%%

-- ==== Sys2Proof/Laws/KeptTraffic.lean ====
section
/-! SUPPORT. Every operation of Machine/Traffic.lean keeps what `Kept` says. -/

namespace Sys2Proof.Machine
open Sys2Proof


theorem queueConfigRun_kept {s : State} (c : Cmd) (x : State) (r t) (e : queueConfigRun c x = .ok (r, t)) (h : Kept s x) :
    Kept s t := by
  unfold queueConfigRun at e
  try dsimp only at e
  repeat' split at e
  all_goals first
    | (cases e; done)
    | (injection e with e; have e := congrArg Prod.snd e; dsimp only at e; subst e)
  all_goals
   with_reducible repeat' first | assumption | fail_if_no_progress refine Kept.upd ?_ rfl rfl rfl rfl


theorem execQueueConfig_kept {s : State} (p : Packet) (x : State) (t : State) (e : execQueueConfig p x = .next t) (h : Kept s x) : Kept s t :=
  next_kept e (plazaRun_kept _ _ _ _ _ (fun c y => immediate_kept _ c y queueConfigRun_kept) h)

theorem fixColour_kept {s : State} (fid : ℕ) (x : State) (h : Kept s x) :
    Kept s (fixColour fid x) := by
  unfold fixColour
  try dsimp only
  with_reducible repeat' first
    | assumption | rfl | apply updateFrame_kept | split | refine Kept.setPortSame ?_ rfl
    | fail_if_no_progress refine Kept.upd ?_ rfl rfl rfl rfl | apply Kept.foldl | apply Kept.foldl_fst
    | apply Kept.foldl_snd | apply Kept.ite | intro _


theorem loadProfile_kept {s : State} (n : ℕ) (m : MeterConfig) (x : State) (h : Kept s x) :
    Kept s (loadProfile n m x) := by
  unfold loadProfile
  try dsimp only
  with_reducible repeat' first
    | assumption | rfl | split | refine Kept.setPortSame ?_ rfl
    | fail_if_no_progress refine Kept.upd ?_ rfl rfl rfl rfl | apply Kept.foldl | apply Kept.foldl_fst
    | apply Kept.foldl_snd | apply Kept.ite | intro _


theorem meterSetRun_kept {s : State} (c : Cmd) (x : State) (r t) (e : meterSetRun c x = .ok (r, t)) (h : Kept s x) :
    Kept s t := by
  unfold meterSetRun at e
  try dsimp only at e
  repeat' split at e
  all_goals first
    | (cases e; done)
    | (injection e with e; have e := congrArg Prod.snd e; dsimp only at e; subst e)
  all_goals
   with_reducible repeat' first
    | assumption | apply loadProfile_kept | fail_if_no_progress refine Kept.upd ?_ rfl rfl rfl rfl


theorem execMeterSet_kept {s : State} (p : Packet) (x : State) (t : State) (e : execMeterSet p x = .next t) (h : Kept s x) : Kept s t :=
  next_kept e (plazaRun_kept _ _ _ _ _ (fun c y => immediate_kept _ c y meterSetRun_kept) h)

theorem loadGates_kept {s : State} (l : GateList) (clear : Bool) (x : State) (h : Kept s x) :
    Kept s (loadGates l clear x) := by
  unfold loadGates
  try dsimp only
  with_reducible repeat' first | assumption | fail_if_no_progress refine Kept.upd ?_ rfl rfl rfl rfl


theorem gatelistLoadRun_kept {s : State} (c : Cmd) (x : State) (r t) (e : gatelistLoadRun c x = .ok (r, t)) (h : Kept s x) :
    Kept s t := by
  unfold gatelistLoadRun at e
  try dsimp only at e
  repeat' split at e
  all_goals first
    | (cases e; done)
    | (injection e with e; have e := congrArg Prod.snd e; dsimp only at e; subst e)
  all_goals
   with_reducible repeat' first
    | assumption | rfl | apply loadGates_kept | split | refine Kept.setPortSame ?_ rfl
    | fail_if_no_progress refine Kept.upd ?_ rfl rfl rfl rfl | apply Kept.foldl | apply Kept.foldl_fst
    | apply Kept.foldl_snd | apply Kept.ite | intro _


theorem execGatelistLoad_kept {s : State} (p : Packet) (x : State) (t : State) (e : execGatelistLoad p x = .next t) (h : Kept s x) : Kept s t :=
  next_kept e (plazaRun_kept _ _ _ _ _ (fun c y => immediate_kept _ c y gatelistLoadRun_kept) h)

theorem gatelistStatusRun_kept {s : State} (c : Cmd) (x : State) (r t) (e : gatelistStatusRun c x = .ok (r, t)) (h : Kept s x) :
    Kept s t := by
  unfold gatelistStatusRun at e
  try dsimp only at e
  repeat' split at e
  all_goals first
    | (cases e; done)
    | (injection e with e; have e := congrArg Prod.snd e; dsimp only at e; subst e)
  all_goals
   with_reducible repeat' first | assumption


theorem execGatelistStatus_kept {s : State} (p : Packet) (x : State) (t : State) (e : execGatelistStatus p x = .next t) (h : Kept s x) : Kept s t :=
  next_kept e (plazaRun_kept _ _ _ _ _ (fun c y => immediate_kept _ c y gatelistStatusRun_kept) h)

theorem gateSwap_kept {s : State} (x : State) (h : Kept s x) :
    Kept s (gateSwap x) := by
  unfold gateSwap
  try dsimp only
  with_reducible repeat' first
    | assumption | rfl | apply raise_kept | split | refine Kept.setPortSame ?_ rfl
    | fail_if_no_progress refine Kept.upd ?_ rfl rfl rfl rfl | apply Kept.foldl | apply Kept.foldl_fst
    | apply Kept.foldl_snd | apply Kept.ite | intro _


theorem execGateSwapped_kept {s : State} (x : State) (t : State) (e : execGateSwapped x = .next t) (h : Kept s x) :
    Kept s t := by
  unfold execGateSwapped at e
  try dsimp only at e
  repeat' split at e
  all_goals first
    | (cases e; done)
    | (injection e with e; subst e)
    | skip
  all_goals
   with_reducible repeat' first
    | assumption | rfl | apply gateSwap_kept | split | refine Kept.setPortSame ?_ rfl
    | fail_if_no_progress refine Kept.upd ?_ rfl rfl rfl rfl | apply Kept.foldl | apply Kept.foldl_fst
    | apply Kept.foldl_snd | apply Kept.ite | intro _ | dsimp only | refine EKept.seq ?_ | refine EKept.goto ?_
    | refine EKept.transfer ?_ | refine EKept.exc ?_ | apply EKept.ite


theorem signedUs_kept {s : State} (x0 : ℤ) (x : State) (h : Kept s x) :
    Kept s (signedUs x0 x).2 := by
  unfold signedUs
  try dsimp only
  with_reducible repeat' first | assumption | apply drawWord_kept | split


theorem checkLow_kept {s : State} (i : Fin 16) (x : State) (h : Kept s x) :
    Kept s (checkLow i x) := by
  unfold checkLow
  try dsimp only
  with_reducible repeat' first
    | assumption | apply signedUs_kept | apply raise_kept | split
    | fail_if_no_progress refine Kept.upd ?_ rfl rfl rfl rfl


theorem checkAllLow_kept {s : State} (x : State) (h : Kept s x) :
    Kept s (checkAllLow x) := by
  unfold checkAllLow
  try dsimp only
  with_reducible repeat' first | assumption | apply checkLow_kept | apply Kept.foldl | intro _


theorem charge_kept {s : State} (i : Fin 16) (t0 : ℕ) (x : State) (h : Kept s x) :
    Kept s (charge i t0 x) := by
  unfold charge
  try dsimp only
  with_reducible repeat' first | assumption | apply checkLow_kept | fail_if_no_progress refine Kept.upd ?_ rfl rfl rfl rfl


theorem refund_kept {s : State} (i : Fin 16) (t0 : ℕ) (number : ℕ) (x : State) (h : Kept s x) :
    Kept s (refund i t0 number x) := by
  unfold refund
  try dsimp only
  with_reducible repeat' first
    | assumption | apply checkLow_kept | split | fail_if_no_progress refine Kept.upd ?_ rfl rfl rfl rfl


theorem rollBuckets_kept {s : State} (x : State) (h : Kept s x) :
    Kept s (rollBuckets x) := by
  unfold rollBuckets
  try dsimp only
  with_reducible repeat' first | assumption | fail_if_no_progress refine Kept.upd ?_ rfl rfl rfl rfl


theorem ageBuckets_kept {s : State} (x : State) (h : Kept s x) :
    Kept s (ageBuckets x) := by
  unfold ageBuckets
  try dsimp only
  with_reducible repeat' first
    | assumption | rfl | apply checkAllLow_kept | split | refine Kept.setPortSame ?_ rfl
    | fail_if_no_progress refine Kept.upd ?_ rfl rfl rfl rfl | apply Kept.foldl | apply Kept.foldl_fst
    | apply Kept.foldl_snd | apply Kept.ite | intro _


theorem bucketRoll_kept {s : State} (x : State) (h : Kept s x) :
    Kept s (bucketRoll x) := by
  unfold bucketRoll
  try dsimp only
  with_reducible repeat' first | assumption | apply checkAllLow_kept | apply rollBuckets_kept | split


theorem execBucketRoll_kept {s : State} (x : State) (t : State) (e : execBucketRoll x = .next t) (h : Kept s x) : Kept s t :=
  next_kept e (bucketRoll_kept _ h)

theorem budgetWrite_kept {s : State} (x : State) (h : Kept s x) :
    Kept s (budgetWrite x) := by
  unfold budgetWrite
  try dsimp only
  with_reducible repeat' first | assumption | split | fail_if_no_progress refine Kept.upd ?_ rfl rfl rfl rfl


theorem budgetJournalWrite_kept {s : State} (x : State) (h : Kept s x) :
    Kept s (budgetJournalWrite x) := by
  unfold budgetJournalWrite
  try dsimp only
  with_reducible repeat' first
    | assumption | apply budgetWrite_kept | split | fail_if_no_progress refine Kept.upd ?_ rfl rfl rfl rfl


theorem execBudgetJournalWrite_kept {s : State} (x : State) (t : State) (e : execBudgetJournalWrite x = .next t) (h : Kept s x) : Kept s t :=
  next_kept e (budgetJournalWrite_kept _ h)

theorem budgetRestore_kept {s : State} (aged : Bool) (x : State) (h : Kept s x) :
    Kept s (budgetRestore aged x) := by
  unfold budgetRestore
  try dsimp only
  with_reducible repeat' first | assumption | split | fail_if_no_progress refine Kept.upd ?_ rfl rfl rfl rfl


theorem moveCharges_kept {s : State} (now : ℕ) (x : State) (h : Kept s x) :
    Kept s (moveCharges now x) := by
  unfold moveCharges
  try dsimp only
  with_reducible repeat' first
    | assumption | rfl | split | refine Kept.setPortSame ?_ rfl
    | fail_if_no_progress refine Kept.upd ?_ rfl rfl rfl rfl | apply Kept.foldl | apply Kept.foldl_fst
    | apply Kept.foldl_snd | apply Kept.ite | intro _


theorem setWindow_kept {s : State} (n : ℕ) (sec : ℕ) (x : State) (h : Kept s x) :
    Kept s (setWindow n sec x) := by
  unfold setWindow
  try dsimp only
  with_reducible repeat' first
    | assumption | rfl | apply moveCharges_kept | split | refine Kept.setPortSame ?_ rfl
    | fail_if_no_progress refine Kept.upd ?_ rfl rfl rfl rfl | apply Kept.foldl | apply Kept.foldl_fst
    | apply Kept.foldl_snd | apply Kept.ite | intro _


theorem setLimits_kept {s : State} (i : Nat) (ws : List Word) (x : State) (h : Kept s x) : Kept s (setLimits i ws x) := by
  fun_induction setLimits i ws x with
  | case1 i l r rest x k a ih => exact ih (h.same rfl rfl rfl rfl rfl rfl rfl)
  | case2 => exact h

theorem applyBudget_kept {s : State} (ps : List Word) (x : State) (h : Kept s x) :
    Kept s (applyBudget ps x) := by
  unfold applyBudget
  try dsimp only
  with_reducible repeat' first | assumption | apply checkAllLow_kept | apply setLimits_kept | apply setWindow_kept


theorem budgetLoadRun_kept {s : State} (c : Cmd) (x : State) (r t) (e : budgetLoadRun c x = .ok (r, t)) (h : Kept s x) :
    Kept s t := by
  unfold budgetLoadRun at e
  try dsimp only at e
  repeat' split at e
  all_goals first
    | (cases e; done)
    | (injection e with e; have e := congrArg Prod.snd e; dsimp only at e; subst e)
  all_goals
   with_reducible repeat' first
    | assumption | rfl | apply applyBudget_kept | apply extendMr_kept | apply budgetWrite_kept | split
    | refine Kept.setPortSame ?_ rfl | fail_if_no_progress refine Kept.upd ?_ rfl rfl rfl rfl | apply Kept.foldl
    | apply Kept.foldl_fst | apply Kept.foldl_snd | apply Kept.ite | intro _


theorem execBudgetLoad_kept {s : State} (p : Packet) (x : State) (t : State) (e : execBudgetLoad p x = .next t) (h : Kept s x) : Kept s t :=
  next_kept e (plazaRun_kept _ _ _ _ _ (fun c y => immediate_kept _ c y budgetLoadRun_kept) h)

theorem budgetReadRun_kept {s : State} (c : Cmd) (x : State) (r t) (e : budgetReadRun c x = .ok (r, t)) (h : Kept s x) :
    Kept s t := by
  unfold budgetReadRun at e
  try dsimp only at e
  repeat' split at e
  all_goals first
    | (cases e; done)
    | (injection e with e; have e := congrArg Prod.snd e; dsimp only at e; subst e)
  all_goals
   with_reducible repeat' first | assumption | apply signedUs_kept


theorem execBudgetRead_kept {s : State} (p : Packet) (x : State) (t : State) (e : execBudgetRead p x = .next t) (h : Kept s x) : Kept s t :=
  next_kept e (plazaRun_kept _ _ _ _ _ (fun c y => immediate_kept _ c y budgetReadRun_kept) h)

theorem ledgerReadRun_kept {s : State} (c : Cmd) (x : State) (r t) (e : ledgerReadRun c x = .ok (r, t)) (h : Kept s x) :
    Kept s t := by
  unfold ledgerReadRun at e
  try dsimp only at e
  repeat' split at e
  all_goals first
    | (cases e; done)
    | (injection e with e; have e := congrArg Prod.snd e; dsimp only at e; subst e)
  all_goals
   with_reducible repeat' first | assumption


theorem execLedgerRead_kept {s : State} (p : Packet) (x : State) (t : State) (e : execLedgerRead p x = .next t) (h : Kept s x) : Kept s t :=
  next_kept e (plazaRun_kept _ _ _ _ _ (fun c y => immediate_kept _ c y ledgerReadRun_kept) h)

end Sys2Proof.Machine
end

%%

◆ Aim of the task: Each line from the first line of the listing through the line containing "open Sys2Proof" must be set down exactly; no other line belongs in the answer.

◆ Result of this exercise:
-- ==== Sys2Proof/Laws/KeptTraffic.lean ====
section
/-! SUPPORT. Every operation of Machine/Traffic.lean keeps what `Kept` says. -/

namespace Sys2Proof.Machine
open Sys2Proof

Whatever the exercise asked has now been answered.